Trapdoor one-way functions on elliptic curves and their application to shorter signatures and asymmetric encryption

Assignee

• Certicom Corp. · CA

Inventors

• Daniel R. L. Brown · Mississauga, CA
• Robert P. Gallant · Corner Brook, CA
• Scott A. Vanstone · Waterloo, CA
• Marinus Struik · Toronto, CA

Key dates

Classification

• Technology area (CPC H)Electricity
• CPC primaryH04L9/3252
• WIPO fieldDigital communication
• WIPO sectorElectrical engineering

Abstract

The present invention provides a new trapdoor one-way function. In a general sense, some quadratic algebraic integer z is used. One then finds a curve E and a rational map defining [z] on E. The rational map [z] is the trapdoor one-way function. A judicious selection of z will ensure that [z] can be efficiently computed, that it is difficult to invert, that determination of [z] from the rational functions defined by [z] is difficult, and knowledge of z allows one to invert [z] on a certain set of elliptic curve points.
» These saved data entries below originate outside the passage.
-- ==== Sys2Proof/Certificates/Slice0/Obligations.lean ====
section
/-! DEFINITION. The statements for the provers. Words that they share stand in `Sys2Proof.Claims`; each docstring names the
rules of the spec that a statement formalises, and the log entry where a clause rests on the model's choice. -/

namespace Sys2Proof.Claims

open Sys2Proof Sys2Proof.Machine

/-! ### Words of the statements: spine threads -/

/-- A thread that has left its instruction for an address. -/
def gone (sp : Spine) (pc : Dword) : Spine :=
  { sp with pc := pc, granted := none, resp := none, code := none, log := none }

/-- The state in which thread t stands so; nothing else differs. -/
def thread (s : State) (t : Nat) (sp : Spine) : State := { s with spines := mset s.spines t sp }

/-- The thread has written x[D] and stands at the next word (07 R163, 15 R344). -/
def wrote (s : State) (t : Nat) (sp : Spine) (d : BitVec 6) (v : Dword) : State :=
  thread s t (gone (setX sp d v) (sp.pc + 4))

/-- The two-operand integer instructions with their results at a width, as 15 R345 and R346 give them. -/
def intTable : List ((Bool → BitVec 6 → BitVec 6 → BitVec 6 → Instr) × ((n : Nat) → BitVec n → BitVec n → BitVec n)) :=
  [(.spineAdd, fun _ a b => a + b), (.spineSub, fun _ a b => a - b), (.spineAnd, fun _ a b => a &&& b),
   (.spineOr, fun _ a b => a ||| b), (.spineXor, fun _ a b => a ^^^ b), (.spineAndn, fun _ a b => a &&& ~~~b),
   (.spineShl, fun n a b => a <<< (b.toNat % n)), (.spineShr, fun n a b => a >>> (b.toNat % n)),
   (.spineSar, fun n a b => a.sshiftRight (b.toNat % n)), (.spineMul, fun _ a b => a * b),
   (.spineMulh, fun n a b => (a.signExtend (2 * n) * b.signExtend (2 * n)).extractLsb' n n),
   (.spineMulhn, fun n a b => (a.setWidth (2 * n) * b.setWidth (2 * n)).extractLsb' n n),
   (.spineDiv, fun n a b => if b = 0 then BitVec.allOnes n else a.sdiv b),
   (.spineDivn, fun n a b => if b = 0 then BitVec.allOnes n else a / b),
   (.spineRem, fun _ a b => if b = 0 then a else a.srem b), (.spineRemn, fun _ a b => if b = 0 then a else a % b),
   (.spineMin, fun _ a b => if a.sle b then a else b), (.spineMax, fun _ a b => if a.sle b then b else a),
   (.spineMinn, fun _ a b => if a.ule b then a else b), (.spineMaxn, fun _ a b => if a.ule b then b else a),
   (.spineSlt, fun n a b => if a.slt b then 1#n else 0), (.spineSltn, fun n a b => if a.ult b then 1#n else 0)]

/-- The one-operand ones. -/
def intUnTable : List ((Bool → BitVec 6 → BitVec 6 → Instr) × ((n : Nat) → BitVec n → BitVec n)) :=
  [(.spineClz, fun _ a => a.clz), (.spineCtz, fun _ a => a.ctz), (.spinePopc, fun _ a => a.cpop),
   (.spineBrev, fun _ a => a.reverse)]

/-- The immediate forms, with the operand that the sign-extended immediate, or the shift amount, makes (15 R347). -/
def immTable : List ((BitVec 14 → BitVec 6 → BitVec 6 → Instr) × (Dword → Dword → Dword)) :=
  [(.addi, fun a b => a + b), (.andi, fun a b => a &&& b), (.ori, fun a b => a ||| b), (.xori, fun a b => a ^^^ b),
   (.slti, fun a b => if a.slt b then 1 else 0), (.sltni, fun a b => if a.ult b then 1 else 0)]
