/-! ### modReq -/

@[simp] theorem modReq_moves (s : State) (id : Nat) (f : Req → Req) : (modReq s id f).moves = s.moves := rfl
@[simp] theorem modReq_turn (s : State) (id : Nat) (f : Req → Req) : (modReq s id f).turn = s.turn := rfl
@[simp] theorem modReq_arg (s : State) (id : Nat) (f : Req → Req) : (modReq s id f).arg = s.arg := rfl
@[simp] theorem modReq_freeNo (s : State) (id : Nat) (f : Req → Req) : (modReq s id f).freeNo = s.freeNo := rfl
@[simp] theorem modReq_nextId (s : State) (id : Nat) (f : Req → Req) : (modReq s id f).nextId = s.nextId := rfl
@[simp] theorem modReq_outs (s : State) (id : Nat) (f : Req → Req) : (modReq s id f).outs = s.outs := rfl
@[simp] theorem modReq_resets (s : State) (id : Nat) (f : Req → Req) : (modReq s id f).resets = s.resets := rfl
@[simp] theorem modReq_clocks (s : State) (id : Nat) (f : Req → Req) : (modReq s id f).clocks = s.clocks := rfl
@[simp] theorem modReq_timeNs (s : State) (id : Nat) (f : Req → Req) : (modReq s id f).timeNs = s.timeNs := rfl
@[simp] theorem modReq_boost (s : State) (id : Nat) (f : Req → Req) : (modReq s id f).boost = s.boost := rfl
@[simp] theorem modReq_throttle (s : State) (id : Nat) (f : Req → Req) : (modReq s id f).throttle = s.throttle := rfl
@[simp] theorem modReq_pwrLimit (s : State) (id : Nat) (f : Req → Req) : (modReq s id f).pwrLimit = s.pwrLimit := rfl
@[simp] theorem modReq_mem (s : State) (id : Nat) (f : Req → Req) : (modReq s id f).mem = s.mem := rfl
@[simp] theorem modReq_dev (s : State) (id : Nat) (f : Req → Req) : (modReq s id f).dev = s.dev := rfl
@[simp] theorem modReq_dies (s : State) (id : Nat) (f : Req → Req) : (modReq s id f).dies = s.dies := rfl
@[simp] theorem modReq_io (s : State) (id : Nat) (f : Req → Req) : (modReq s id f).io = s.io := rfl
@[simp] theorem modReq_grains (s : State) (id : Nat) (f : Req → Req) : (modReq s id f).grains = s.grains := rfl
@[simp] theorem modReq_wc (s : State) (id : Nat) (f : Req → Req) : (modReq s id f).wc = s.wc := rfl
@[simp] theorem modReq_announces (s : State) (id : Nat) (f : Req → Req) : (modReq s id f).announces = s.announces := rfl
@[simp] theorem modReq_psets (s : State) (id : Nat) (f : Req → Req) : (modReq s id f).psets = s.psets := rfl
@[simp] theorem modReq_grids (s : State) (id : Nat) (f : Req → Req) : (modReq s id f).grids = s.grids := rfl
@[simp] theorem modReq_teams (s : State) (id : Nat) (f : Req → Req) : (modReq s id f).teams = s.teams := rfl
@[simp] theorem modReq_squads (s : State) (id : Nat) (f : Req → Req) : (modReq s id f).squads = s.squads := rfl
@[simp] theorem modReq_away (s : State) (id : Nat) (f : Req → Req) : (modReq s id f).away = s.away := rfl
@[simp] theorem modReq_spines (s : State) (id : Nat) (f : Req → Req) : (modReq s id f).spines = s.spines := rfl
@[simp] theorem modReq_clusters (s : State) (id : Nat) (f : Req → Req) : (modReq s id f).clusters = s.clusters := rfl
@[simp] theorem modReq_cores (s : State) (id : Nat) (f : Req → Req) : (modReq s id f).cores = s.cores := rfl
@[simp] theorem modReq_pops (s : State) (id : Nat) (f : Req → Req) : (modReq s id f).pops = s.pops := rfl
@[simp] theorem modReq_mops (s : State) (id : Nat) (f : Req → Req) : (modReq s id f).mops = s.mops := rfl
@[simp] theorem modReq_copies (s : State) (id : Nat) (f : Req → Req) : (modReq s id f).copies = s.copies := rfl
@[simp] theorem modReq_creds (s : State) (id : Nat) (f : Req → Req) : (modReq s id f).creds = s.creds := rfl
@[simp] theorem modReq_rgroups (s : State) (id : Nat) (f : Req → Req) : (modReq s id f).rgroups = s.rgroups := rfl
@[simp] theorem modReq_dpush (s : State) (id : Nat) (f : Req → Req) : (modReq s id f).dpush = s.dpush := rfl
@[simp] theorem modReq_resvs (s : State) (id : Nat) (f : Req → Req) : (modReq s id f).resvs = s.resvs := rfl
@[simp] theorem modReq_svps (s : State) (id : Nat) (f : Req → Req) : (modReq s id f).svps = s.svps := rfl
@[simp] theorem modReq_svcAwake (s : State) (id : Nat) (f : Req → Req) : (modReq s id f).svcAwake = s.svcAwake := rfl
@[simp] theorem modReq_svpFrozen (s : State) (id : Nat) (f : Req → Req) : (modReq s id f).svpFrozen = s.svpFrozen := rfl
@[simp] theorem modReq_svqMap (s : State) (id : Nat) (f : Req → Req) : (modReq s id f).svqMap = s.svqMap := rfl
@[simp] theorem modReq_heldAccs (s : State) (id : Nat) (f : Req → Req) : (modReq s id f).heldAccs = s.heldAccs := rfl
@[simp] theorem modReq_asked (s : State) (id : Nat) (f : Req → Req) : (modReq s id f).asked = s.asked := rfl
@[simp] theorem modReq_pfences (s : State) (id : Nat) (f : Req → Req) : (modReq s id f).pfences = s.pfences := rfl
@[simp] theorem modReq_launchers (s : State) (id : Nat) (f : Req → Req) : (modReq s id f).launchers = s.launchers := rfl
@[simp] theorem modReq_replay (s : State) (id : Nat) (f : Req → Req) : (modReq s id f).replay = s.replay := rfl
@[simp] theorem modReq_ctxBlocks (s : State) (id : Nat) (f : Req → Req) : (modReq s id f).ctxBlocks = s.ctxBlocks := rfl
@[simp] theorem modReq_closing (s : State) (id : Nat) (f : Req → Req) : (modReq s id f).closing = s.closing := rfl
@[simp] theorem modReq_svpWait (s : State) (id : Nat) (f : Req → Req) : (modReq s id f).svpWait = s.svpWait := rfl
@[simp] theorem modReq_durable (s : State) (id : Nat) (f : Req → Req) : (modReq s id f).durable = s.durable := rfl
@[simp] theorem modReq_msixHead (s : State) (id : Nat) (f : Req → Req) : (modReq s id f).msixHead = s.msixHead := rfl
@[simp] theorem modReq_msixWait (s : State) (id : Nat) (f : Req → Req) : (modReq s id f).msixWait = s.msixWait := rfl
Every rational map is a composition of a translation and an endomorphism. The most secure part of the rational map is the endomorphism as the translation is easy to invert. If the problem of inverting the endomorphism and thus [z] is as hard as the discrete logarithm problem in E, then the size of the cryptographic group can be smaller than the group used for RSA trapdoor one-way functions.